Пришибленный и беспомощный, день ото дня все чаще я обращался к испытанному на Руси «средствию». Хуже карийского некуда: на табаке и купоросе.
Поистине светом в оконце было появление людей интеллигентных. Когда-нибудь о каторге политических на Каре напишут томы. Кое-что уже опубликовано периодической печатью. Я же ограничусь краткими заметками, рельефно выделив одну судьбу, одно происшествие.
Скажу сразу: государственные преступники, поступавшие на Кару, представили как бы в миниатюре всю тогдашнюю русскую революцию: и каракозовцы, и ишутинцы, и нечаевцы, а впоследствии и «чистые» пропагандисты, и «чистые» террористы.

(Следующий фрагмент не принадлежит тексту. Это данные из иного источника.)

-- ==== Sys2Proof/Tests/Slice0.lean ====
section
/-!
SUPPORT. Tests of the model: commands well formed and ill formed; values the spec states; and, for every obligation with premises, a
theorem that they hold together in a concrete state (`test_premises_of_…`).
-/
set_option maxRecDepth 10000
set_option Elab.async false
namespace Sys2Proof.Tests
open Sys2Proof.Machine

/-! ## Well-formedness -/

/-- Well-formed commands, one per constructor, part 0. -/
theorem test_well_formed_0 :
    (
    [.keeperSupplyOn, .keeperSupplyLoss, .sysResetAssert 0, .sysResetRelease, .railOutOfWindow 0 0, .registerWrite 0 4 0,
     .islandStall 0 0, .opChangeStart, .opSettleEnd, .controlTick, .commitInstant, .submissionEntryTake, .descriptorFetch 0,
     .descriptorStart 0, .tileEnd 0 0, .operationResume 0, .operationComplete 0 false, .holdExpire 0, .dspCancel 0, .dspSigAdd 0 0,
     .dspSigWrite 0 0, .statClear, .dspCtrlEnable true, .nop 0 0, .waitUntil 0 0, .waitUntilExpire 0 0, .sigSet 0 0,
     .timedLaunch 0, .muslinRead 0 0 0 [] [], .muslinWrite 0 0 [] [], .bitSetWrite 0 0 [] [], .bitClearWrite 0 0 [] [], .eccWriteback,
     .hatomSet 0 .clean, .hatomClr 0 .clean, .bar2Read 0 0 [] [], .bar2Write 0 [] [], .patrolScrubRead none [], .retentionEntry 0,
     .retentionWakeDone 0, .groupFillDone 0, .btRegionStart [], .btRegionEnd [], .softRepairSweepDone [], .mslRepairApply,
     .matmul 0 false, .pin 0, .unpin 0, .slotSave 0 false, .slotLoad 0, .columnTest 0 [] false, .dmkSpareRequest 0, .spareSwapStart, .spareSwapWaitTimeout,
     .spareSwapEnd true [], .scan 0 .clean, .anchor 0, .checkpoint 0 false, .restore 0, .kvWrite 0, .kvSwap 0, .kvInvalidate 0, .kvClearHeld 0,
     .kvResume 0, .kvAbandon 0] : List Instr).all Instr.wellFormed = true := by decide +kernel

/-- Well-formed commands, one per constructor, part 1. -/
theorem test_well_formed_1 :
    (
    [.kvFence, .kvFenceDone, .atuFreePush 0, .attnDecode, .attnPrefill, .unary 0 0 .clean, .binary 0 0 .clean,
     .ternary 0 0 .clean, .reduce 0 0 .clean, .cumulative 0 0 .clean, .softmax 0 0 .clean, .norm 0 0 .clean, .optim 0 0 .clean,
     .topk 0 0 .clean, .sample 0 0 .clean, .convert 0 0 .clean, .layout 0 0 .clean, .rope 0 0 .clean, .loss 0 0 .clean,
     .backward 0 0 .clean, .stats 0 0 .clean, .shadowScan 0 0 .clean, .vmatmul 0 0 .clean, .copy 0 .none, .fill 0,
     .hostCompletionTimeout 0, .twlRemove 0 true true, .twlTest 0, .twlReturn 0, .twlActivate 0, .twlKatEnd true, .twlDrainDone,
     .twlGngPairWrite 0, .functionLevelReset, .hotReset, .perstAssert, .perstRelease, .linkDown, .queueEnable 0, .queueDisable 0,
     .queueQuery 0, .doorbellWrite 0 4 0, .spillDrain 0, .coalesceTimerExpire 0, .dramRead 0 0 [] [], .dramWrite 0 0 [] [] [],
     .dramCeWriteback, .dramScrub [], .drcRetire true 0, .retireCopyDone [], .drcPairRetire 0, .pairRetireDone, .drcTrainStart,
     .drcTrainRestore, .trainingDone 0, .wck2dqCorrection 0, .dramTempRead 0 true, .refreshManagement 0, .selfRefreshEntry,
     .selfRefreshExit, .csi2FrameStart 0 0 0 .good, .csi2LongPacket 0 0 0 [] .good true [], .csi2FrameEnd 0 0 .good, .frameRecordWrite 0,
     .sensorEthFrame 0 0 [] true] : List Instr).all Instr.wellFormed = true := by decide +kernel

/-- Well-formed commands, one per constructor, part 2. -/
theorem test_well_formed_2 :
    (
    [.scanClose 0, .spiDrdyEdge 0 true, .spiTimedStart 0, .spiTransactionEnd 0 [], .triggerEpoch 0, .triggerAssert 0,
     .triggerDeassert 0, .batch 1 0, .fuse 1 0, .trackImport, .trackExport, .trackDelete 0, .trackConfirm 0, .trackCmdDeferredApply,
     .plan 0, .planBudgetExpire, .tulRepair 0, .worldEdit 0, .tulleEnable, .tulleReady, .cnvLoad 0, .cnvSolve 0 0 0 true,
     .cnvUnload 0, .cnvRemove 0 true, .cnvTest 0, .cnvReturn 0, .cnvDrainDone 0, .cnvKatEnd 0 true, .jerseyTick [] [],
     .jerseyQueueTake 0, .pwmPeriodStart 0, .pulseInputEdge 0 true true, .jrsSwap 0, .jrsSwapKatEnd true, .jrsSwapLoad true,
     .jrsSwapDone, .jerseyDisable, .tkuSnap, .tkuSet true, .tkuStep true, .forcePending, .relock, .offsetArrive 0 0 0,
     .offsetSubmit 0, .holdoverTimeout, .ptpEventRx 0 ⟨0, 0, 0, none⟩, .ptpEventTx 0 ⟨0, 0, 0, none⟩, .txTimestampCapture 0 0,
     .txtsPop, .odxRead .host 0 0 0 true, .odxDescribe .host 0 0, .odxOpen .host 0, .odxStage .host 0 0 0 [] 0,
     .odxCommit .host 0 0 0, .odxAbort .host 0 0, .odxWrite .host 0 0 0 [] 0, .netSessionOpen 1 0 0, .netSessionCommit 1 0 0 0,
     .netSessionAbort 1 0 0, .odxNote .host [] 0, .odxSave .host 0, .clearImage .host 0, .saveDone, .sessionExpire 0,
     .journalMirror true] : List Instr).all Instr.wellFormed = true := by decide +kernel

/-- Well-formed commands, one per constructor, part 3. -/
theorem test_well_formed_3 :
    (
    [.tagPersist true, .fieldFrameRx 0 [] true, .hostTxProd 0 0, .hostTxFrameDone 0, .gateListEntry 0, .streamGateEntry 0 0,
     .preemptVerifyDone 0, .gwepoSyncTx 0 0, .gwepoInHeader 0 0 0 [], .gwepoInFrameEnd 0 true [], .gwepoInWindowClose 0,
     .gwepoAcycReq 0 0 [], .gwepoAcycRspTx, .sdoRequest 0 true [], .sdoSegmentTimeout 0, .canHeartbeat 0, .canBusOffRecovery 0,
     .estimateWindowEnd (List.replicate 26 0), .pmbusRead [], .thermalSample (List.replicate 32 0), .domainStateSelect,
     .domainWakeDone 0, .prewake 0, .standby true true, .standbyWakePin 0, .standbyWakeTime, .frameDeadline 0, .networkStale 0,
     .heartbeatToggle, .goldenSlot 0, .goldenGrant 0, .goldenLatestExpire 0, .gngFaultClear 0, .powerSequenceCheck 0 0,
     .fuseLoad ⟨0, 0, 0, 0, [], [], []⟩, .clockIslandStart [], .keeperRestore, .muslinTest true 0 [] [] [], .dramTraining true 0,
     .dramTest true [], .repairApply, .knownAnswerRuns true 0 0 [] [], .dictionaryLoad, .queueSetup, .bupReady, .stageEnd 0,
     .stageAbort, .repairRecordAppend 0 true, .repairAppendDone true, .domainRestart 0, .warmRestart, .domainRestartDone 0,
     .railsRestored, .standbyEntryDone, .standbyWakeDone, .warmRestartDone, .refclkKprLoss, .ethernetLinkChange true 0 true,
     .pcieLinkUp 0 0, .csi2RxLockChange 0 true, .canBusError 0 0 0, .dramRefresh 0] : List Instr).all Instr.wellFormed = true := by decide +kernel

Жизнь людей, осужденных за свой альтруизм, за свою преданность народным чаяниям, за свои социальные устремления и мечты, – жизнь этих людей, брошенных в карийскую падь, складывалась, понятно, на иных краеугольных камнях, нежели жизнь каторги уголовной. Зиждилась на началах артельных, пронизанных взаимопомощью и духовностью. Бывали, конечно, и раздоры, и недовольства, и ожесточенность друг на друга, все это неизбежно на тюремной почве, но не они определяли климат политической каторги.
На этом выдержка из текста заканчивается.